#### Data section
####################

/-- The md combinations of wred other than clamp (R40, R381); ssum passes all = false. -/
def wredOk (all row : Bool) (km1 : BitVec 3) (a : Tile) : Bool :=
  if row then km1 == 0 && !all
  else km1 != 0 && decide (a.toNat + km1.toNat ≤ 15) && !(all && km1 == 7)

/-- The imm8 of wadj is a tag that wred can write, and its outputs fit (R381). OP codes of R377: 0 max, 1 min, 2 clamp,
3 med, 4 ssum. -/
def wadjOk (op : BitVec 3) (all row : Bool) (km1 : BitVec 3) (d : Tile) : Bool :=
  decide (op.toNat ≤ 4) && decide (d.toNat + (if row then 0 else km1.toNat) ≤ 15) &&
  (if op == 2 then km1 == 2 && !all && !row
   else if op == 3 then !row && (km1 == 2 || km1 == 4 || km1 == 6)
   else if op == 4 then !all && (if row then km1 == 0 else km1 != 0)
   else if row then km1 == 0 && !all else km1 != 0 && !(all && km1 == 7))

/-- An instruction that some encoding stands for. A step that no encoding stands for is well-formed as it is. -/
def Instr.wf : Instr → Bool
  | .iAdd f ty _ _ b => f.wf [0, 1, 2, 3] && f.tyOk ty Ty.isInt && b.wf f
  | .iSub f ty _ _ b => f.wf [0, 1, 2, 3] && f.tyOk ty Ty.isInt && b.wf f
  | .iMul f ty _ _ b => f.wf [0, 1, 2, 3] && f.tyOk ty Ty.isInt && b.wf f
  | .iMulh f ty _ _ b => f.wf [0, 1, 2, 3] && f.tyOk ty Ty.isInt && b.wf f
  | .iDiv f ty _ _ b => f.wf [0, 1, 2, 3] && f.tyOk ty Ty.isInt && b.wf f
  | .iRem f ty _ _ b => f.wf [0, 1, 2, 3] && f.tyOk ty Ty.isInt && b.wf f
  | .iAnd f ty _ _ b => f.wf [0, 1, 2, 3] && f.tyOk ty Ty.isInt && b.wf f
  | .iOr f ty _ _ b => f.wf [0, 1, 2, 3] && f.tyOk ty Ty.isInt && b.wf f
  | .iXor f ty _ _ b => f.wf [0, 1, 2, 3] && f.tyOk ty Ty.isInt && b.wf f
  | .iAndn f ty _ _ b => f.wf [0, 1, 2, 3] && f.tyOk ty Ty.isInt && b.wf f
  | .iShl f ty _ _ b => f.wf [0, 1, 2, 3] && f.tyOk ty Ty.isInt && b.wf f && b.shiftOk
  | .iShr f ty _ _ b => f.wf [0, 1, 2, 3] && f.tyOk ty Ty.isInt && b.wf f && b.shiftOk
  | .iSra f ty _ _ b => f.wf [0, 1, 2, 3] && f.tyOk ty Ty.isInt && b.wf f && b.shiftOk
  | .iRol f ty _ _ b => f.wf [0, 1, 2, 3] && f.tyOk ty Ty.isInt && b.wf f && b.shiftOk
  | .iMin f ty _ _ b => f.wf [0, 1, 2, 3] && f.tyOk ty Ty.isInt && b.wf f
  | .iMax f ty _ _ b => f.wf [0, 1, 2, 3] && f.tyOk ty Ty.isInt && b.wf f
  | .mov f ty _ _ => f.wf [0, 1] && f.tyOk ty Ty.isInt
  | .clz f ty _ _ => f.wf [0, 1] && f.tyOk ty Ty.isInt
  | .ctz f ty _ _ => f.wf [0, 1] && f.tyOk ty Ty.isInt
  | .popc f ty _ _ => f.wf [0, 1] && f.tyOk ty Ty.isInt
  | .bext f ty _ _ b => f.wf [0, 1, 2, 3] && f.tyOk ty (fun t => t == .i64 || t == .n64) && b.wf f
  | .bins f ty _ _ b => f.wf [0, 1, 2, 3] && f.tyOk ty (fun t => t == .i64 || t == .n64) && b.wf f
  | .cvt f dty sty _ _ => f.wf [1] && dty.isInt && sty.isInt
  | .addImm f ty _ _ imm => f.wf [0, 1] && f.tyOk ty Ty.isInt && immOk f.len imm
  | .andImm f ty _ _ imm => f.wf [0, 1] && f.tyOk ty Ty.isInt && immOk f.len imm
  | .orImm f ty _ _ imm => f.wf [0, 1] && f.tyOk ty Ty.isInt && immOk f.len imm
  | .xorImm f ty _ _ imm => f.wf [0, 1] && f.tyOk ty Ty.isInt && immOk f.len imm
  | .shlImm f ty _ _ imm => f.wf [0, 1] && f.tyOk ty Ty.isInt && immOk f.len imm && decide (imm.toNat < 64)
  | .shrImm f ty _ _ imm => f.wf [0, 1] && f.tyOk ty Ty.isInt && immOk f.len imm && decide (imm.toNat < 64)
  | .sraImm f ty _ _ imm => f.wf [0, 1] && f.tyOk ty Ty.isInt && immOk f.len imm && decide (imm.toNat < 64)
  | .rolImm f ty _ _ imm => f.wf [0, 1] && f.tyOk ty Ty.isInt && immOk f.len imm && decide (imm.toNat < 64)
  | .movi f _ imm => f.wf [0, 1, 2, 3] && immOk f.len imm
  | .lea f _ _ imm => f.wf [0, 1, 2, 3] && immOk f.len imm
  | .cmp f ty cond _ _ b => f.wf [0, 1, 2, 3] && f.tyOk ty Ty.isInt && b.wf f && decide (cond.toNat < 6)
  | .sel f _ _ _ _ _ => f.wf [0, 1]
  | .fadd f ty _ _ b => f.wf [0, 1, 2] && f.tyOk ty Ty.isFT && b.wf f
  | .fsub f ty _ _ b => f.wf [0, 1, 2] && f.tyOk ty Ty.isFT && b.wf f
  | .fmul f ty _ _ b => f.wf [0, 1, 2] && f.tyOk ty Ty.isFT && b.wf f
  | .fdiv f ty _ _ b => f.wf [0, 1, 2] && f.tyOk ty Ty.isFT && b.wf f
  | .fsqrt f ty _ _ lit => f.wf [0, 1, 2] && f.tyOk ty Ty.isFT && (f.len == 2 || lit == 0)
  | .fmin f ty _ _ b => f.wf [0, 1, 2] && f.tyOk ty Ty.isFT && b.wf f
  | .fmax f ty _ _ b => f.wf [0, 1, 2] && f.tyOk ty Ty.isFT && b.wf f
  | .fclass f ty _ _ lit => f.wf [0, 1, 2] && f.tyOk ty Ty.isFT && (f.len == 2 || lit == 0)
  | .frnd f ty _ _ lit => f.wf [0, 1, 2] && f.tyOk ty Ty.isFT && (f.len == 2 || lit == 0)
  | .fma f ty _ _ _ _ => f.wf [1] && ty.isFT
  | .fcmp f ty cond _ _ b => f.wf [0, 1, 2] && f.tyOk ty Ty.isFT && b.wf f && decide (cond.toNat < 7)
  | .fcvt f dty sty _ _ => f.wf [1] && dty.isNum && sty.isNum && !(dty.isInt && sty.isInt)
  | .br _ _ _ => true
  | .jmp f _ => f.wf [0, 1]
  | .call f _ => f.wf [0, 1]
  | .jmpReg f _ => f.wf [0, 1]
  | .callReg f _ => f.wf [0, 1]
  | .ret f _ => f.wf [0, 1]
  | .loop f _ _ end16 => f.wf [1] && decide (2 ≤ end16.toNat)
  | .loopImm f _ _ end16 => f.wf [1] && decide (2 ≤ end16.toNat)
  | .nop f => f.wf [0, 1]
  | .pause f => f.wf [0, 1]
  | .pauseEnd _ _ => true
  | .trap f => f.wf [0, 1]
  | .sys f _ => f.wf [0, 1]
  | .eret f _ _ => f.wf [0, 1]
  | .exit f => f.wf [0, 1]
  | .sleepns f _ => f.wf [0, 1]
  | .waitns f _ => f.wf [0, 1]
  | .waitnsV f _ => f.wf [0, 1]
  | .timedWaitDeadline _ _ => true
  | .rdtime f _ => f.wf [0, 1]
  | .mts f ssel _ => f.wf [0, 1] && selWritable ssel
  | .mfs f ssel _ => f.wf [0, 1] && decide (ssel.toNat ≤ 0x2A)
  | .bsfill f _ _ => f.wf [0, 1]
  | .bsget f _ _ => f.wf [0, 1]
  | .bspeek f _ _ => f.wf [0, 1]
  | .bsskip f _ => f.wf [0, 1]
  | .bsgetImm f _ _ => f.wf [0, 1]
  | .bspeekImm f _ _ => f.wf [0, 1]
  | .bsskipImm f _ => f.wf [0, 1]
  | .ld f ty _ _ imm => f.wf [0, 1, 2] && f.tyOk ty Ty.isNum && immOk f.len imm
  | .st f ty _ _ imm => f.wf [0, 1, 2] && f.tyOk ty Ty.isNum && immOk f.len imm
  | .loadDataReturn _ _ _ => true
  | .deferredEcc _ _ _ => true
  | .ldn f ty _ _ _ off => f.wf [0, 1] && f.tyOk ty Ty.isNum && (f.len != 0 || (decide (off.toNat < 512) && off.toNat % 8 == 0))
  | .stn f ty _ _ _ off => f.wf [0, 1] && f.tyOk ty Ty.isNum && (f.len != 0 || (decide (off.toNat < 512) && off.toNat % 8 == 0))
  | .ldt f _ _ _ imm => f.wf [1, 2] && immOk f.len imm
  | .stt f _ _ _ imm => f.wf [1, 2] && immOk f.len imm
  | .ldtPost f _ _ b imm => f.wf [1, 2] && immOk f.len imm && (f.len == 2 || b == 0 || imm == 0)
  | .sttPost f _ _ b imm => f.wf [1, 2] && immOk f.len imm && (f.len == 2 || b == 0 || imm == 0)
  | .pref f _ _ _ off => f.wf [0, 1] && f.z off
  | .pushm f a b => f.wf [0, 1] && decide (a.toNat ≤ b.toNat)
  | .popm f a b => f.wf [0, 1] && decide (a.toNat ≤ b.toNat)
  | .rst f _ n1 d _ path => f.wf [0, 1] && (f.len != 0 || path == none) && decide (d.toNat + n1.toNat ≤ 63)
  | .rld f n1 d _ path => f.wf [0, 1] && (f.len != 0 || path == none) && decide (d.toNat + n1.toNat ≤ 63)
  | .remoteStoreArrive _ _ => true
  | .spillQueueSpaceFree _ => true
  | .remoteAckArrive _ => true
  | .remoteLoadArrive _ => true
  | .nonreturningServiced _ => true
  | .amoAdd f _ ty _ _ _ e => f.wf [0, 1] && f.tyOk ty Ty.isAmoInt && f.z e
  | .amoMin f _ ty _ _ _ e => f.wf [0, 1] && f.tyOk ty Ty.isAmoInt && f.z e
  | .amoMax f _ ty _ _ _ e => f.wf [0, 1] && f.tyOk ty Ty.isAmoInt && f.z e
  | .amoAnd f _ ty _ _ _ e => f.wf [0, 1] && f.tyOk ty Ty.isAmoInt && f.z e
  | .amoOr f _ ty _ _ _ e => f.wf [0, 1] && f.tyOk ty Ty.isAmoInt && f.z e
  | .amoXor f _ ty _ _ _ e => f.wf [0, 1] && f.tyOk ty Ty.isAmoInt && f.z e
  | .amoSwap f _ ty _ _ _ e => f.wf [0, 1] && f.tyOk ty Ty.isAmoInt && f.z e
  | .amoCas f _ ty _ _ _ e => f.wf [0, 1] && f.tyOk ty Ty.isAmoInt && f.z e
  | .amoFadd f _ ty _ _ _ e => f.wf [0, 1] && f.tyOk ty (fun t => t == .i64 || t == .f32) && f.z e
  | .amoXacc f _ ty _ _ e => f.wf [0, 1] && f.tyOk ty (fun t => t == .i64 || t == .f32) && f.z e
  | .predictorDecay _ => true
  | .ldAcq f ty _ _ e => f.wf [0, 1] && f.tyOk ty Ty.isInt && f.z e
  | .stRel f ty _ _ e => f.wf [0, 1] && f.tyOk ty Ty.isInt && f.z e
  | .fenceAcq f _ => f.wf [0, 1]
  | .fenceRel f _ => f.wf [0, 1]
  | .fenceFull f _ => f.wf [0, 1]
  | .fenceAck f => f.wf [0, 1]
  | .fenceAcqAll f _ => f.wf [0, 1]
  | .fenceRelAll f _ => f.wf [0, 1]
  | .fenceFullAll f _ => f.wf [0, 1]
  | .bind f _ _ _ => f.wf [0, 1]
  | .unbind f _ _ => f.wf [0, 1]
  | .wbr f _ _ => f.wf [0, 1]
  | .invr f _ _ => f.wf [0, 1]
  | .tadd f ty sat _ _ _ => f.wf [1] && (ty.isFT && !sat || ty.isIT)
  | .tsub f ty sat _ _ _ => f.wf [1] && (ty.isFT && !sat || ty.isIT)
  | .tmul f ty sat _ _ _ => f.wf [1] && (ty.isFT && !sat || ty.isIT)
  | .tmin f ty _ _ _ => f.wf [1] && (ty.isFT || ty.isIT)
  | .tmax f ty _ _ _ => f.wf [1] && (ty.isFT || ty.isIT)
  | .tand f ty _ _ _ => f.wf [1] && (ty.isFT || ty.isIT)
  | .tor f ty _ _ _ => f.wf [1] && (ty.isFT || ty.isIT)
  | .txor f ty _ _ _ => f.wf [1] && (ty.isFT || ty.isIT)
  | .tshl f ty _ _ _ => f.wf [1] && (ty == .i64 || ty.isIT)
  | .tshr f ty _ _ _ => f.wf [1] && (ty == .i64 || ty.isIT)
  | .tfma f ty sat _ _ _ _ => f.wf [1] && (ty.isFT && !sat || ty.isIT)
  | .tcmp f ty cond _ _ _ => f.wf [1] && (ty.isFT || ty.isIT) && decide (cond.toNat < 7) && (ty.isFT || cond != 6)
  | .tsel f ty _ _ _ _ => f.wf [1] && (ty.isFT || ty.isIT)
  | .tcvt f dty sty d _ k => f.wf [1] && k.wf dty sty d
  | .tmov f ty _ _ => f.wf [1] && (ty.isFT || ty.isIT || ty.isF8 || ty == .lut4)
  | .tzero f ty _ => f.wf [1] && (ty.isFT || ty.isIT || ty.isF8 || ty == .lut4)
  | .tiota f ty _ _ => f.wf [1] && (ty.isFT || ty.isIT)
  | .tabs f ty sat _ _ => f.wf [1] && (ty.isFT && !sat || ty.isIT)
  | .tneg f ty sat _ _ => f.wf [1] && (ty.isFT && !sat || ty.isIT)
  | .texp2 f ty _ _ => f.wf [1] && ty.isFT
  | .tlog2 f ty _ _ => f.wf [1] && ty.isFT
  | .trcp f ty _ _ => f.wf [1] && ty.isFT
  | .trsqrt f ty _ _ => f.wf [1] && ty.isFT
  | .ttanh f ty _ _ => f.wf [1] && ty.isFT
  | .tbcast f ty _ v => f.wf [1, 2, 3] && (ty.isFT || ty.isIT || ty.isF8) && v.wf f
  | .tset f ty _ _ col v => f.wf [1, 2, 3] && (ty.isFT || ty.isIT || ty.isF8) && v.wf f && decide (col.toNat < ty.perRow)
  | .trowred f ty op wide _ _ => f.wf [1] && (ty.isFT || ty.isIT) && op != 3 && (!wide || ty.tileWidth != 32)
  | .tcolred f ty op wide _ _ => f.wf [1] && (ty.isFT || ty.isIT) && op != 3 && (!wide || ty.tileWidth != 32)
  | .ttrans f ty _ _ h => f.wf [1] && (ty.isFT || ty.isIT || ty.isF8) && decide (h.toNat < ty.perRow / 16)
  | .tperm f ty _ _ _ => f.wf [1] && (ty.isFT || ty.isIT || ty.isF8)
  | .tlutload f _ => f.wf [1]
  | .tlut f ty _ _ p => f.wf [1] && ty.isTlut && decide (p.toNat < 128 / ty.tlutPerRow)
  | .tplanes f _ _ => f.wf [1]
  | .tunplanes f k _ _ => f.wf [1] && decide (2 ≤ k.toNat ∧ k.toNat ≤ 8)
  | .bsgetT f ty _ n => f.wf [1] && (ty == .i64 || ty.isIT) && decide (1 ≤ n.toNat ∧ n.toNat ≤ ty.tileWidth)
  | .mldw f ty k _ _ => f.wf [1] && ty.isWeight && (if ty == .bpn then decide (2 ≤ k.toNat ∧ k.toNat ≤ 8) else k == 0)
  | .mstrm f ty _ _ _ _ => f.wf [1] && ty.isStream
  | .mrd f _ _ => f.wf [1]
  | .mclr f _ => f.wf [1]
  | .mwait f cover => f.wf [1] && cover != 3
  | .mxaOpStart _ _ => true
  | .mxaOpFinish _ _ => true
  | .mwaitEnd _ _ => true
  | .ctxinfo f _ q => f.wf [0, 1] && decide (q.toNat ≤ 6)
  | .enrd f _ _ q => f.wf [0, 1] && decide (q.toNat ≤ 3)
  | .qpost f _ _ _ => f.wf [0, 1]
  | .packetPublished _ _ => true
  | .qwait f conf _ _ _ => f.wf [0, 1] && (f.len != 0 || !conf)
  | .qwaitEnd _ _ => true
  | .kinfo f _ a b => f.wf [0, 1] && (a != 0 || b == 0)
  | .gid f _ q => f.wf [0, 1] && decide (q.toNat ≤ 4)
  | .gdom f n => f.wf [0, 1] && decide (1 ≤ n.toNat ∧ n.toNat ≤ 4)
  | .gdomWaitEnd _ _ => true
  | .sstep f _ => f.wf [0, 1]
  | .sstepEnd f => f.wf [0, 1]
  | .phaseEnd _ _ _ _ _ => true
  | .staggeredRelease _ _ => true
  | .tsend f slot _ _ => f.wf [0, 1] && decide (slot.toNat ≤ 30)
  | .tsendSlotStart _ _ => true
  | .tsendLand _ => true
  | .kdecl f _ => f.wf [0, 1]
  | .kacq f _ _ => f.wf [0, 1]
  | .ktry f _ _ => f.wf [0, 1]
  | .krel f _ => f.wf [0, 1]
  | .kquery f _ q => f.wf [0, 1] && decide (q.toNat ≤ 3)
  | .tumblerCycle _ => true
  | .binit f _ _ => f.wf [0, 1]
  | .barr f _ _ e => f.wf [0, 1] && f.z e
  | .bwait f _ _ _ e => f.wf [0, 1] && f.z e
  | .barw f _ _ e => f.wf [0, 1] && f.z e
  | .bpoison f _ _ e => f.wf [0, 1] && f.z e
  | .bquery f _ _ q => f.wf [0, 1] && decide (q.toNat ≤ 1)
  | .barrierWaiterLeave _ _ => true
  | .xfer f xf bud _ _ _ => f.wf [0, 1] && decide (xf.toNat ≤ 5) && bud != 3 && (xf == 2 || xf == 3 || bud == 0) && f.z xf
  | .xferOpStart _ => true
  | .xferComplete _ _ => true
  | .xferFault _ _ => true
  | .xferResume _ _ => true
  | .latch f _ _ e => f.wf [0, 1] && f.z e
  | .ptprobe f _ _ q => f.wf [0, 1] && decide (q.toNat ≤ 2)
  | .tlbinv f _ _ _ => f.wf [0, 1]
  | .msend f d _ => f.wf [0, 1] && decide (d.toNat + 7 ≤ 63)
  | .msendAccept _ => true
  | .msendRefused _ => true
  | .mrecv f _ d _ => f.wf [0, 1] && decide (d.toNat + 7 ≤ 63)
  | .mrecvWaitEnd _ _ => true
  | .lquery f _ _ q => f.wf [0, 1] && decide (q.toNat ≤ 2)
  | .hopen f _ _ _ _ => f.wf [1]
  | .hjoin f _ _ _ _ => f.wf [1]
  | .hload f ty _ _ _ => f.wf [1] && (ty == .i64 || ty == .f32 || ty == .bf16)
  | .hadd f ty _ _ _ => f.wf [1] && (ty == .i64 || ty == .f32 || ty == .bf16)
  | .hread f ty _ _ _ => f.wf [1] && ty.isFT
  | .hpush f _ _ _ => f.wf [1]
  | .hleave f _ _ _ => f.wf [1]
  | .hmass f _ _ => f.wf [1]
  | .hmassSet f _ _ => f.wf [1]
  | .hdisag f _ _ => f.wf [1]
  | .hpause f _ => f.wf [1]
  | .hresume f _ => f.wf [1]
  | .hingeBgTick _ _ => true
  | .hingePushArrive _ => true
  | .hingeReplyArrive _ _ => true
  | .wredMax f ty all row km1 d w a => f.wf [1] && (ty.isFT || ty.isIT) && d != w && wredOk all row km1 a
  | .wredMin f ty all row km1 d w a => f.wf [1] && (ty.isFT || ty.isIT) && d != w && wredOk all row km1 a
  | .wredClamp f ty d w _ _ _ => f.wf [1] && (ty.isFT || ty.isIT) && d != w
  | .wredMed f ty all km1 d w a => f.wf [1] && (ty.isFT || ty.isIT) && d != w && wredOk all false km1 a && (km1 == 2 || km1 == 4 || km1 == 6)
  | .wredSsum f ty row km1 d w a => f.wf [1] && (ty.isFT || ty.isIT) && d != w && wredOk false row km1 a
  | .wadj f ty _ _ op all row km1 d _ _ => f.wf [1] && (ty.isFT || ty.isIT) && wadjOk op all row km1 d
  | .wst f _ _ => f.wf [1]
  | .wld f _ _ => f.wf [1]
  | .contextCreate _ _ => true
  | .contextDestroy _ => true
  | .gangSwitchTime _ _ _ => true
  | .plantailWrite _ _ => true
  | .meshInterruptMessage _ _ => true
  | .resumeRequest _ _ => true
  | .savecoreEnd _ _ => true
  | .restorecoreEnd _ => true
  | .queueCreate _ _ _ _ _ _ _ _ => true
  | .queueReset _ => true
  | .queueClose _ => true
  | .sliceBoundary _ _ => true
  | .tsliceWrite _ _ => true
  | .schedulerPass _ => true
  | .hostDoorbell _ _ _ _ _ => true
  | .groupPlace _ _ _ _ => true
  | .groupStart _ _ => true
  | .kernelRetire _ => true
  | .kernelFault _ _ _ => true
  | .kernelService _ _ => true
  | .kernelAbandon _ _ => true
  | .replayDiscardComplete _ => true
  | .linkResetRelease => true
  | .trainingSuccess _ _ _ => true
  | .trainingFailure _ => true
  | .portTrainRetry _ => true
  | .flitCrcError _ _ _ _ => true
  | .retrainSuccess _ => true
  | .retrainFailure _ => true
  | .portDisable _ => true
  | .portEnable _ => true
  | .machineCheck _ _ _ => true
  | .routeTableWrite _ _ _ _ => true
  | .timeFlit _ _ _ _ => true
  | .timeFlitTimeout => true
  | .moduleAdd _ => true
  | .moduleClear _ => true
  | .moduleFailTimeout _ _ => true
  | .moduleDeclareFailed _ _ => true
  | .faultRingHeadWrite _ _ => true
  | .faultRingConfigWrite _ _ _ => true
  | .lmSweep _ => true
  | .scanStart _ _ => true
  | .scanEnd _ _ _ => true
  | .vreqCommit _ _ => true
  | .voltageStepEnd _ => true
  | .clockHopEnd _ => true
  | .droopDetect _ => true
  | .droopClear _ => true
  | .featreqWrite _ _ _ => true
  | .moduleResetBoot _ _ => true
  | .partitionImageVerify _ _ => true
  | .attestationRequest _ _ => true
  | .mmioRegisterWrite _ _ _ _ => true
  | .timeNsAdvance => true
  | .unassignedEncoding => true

####################

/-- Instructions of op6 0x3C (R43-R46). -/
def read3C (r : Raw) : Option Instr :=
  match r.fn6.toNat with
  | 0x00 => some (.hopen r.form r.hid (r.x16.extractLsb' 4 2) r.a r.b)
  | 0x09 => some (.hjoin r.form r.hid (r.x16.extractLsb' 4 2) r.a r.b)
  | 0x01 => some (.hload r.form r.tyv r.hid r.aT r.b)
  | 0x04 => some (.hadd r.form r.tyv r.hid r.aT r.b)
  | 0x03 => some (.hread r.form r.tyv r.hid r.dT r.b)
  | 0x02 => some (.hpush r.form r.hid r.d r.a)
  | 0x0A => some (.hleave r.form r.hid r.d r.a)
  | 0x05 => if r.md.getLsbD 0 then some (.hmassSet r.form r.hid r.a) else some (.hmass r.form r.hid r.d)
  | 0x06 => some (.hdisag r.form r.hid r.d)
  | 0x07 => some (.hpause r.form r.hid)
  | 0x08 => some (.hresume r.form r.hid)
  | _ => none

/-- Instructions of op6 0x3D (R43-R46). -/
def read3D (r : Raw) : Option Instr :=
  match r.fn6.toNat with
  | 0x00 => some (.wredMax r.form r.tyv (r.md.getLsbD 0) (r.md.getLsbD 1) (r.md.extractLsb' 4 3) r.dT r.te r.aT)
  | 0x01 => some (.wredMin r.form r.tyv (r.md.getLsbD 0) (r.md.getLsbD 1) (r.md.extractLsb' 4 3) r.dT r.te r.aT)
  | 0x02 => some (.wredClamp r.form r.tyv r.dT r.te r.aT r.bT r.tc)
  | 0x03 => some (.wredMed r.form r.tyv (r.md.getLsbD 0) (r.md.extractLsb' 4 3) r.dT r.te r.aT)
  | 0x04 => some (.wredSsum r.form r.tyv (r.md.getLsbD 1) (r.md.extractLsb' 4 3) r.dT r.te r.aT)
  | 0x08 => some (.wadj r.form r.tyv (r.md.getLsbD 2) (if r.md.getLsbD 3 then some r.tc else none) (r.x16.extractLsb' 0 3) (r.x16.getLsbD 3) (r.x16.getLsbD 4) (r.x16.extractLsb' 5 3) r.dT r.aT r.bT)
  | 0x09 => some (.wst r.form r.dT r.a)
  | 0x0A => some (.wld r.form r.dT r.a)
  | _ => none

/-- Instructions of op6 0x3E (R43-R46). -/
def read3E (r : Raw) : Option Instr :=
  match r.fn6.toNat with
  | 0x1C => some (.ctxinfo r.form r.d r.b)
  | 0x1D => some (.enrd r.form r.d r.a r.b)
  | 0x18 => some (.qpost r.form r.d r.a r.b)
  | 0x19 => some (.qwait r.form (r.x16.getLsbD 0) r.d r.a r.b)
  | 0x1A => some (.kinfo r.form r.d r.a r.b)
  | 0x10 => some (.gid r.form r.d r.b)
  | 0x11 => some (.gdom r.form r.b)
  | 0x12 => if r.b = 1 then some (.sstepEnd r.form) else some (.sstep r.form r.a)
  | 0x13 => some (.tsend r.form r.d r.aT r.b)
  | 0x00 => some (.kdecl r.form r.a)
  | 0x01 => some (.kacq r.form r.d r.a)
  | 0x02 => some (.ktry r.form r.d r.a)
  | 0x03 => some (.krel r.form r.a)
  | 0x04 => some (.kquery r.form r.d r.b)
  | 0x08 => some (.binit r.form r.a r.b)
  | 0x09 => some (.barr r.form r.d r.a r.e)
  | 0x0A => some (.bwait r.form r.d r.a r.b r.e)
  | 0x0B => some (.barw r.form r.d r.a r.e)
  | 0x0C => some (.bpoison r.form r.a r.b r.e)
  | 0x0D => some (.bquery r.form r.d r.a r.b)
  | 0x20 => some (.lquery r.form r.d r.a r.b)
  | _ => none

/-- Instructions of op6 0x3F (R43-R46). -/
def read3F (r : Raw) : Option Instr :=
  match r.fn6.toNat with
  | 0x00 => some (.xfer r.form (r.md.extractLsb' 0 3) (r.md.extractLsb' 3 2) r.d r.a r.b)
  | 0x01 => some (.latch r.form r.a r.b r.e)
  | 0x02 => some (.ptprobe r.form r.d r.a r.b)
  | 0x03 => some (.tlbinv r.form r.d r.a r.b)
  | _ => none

####################

Every line above from the line with "1] && f.z off" to the line with "f _ n1 d _ path", both included, must be reproduced exactly, and no other line may appear.

  | .pref f _ _ _ off => f.wf [0, 1] && f.z off
  | .pushm f a b => f.wf [0, 1] && decide (a.toNat ≤ b.toNat)
  | .popm f a b => f.wf [0, 1] && decide (a.toNat ≤ b.toNat)
  | .rst f _ n1 d _ path => f.wf [0, 1] && (f.len != 0 || path == none) && decide (d.toNat + n1.toNat ≤ 63)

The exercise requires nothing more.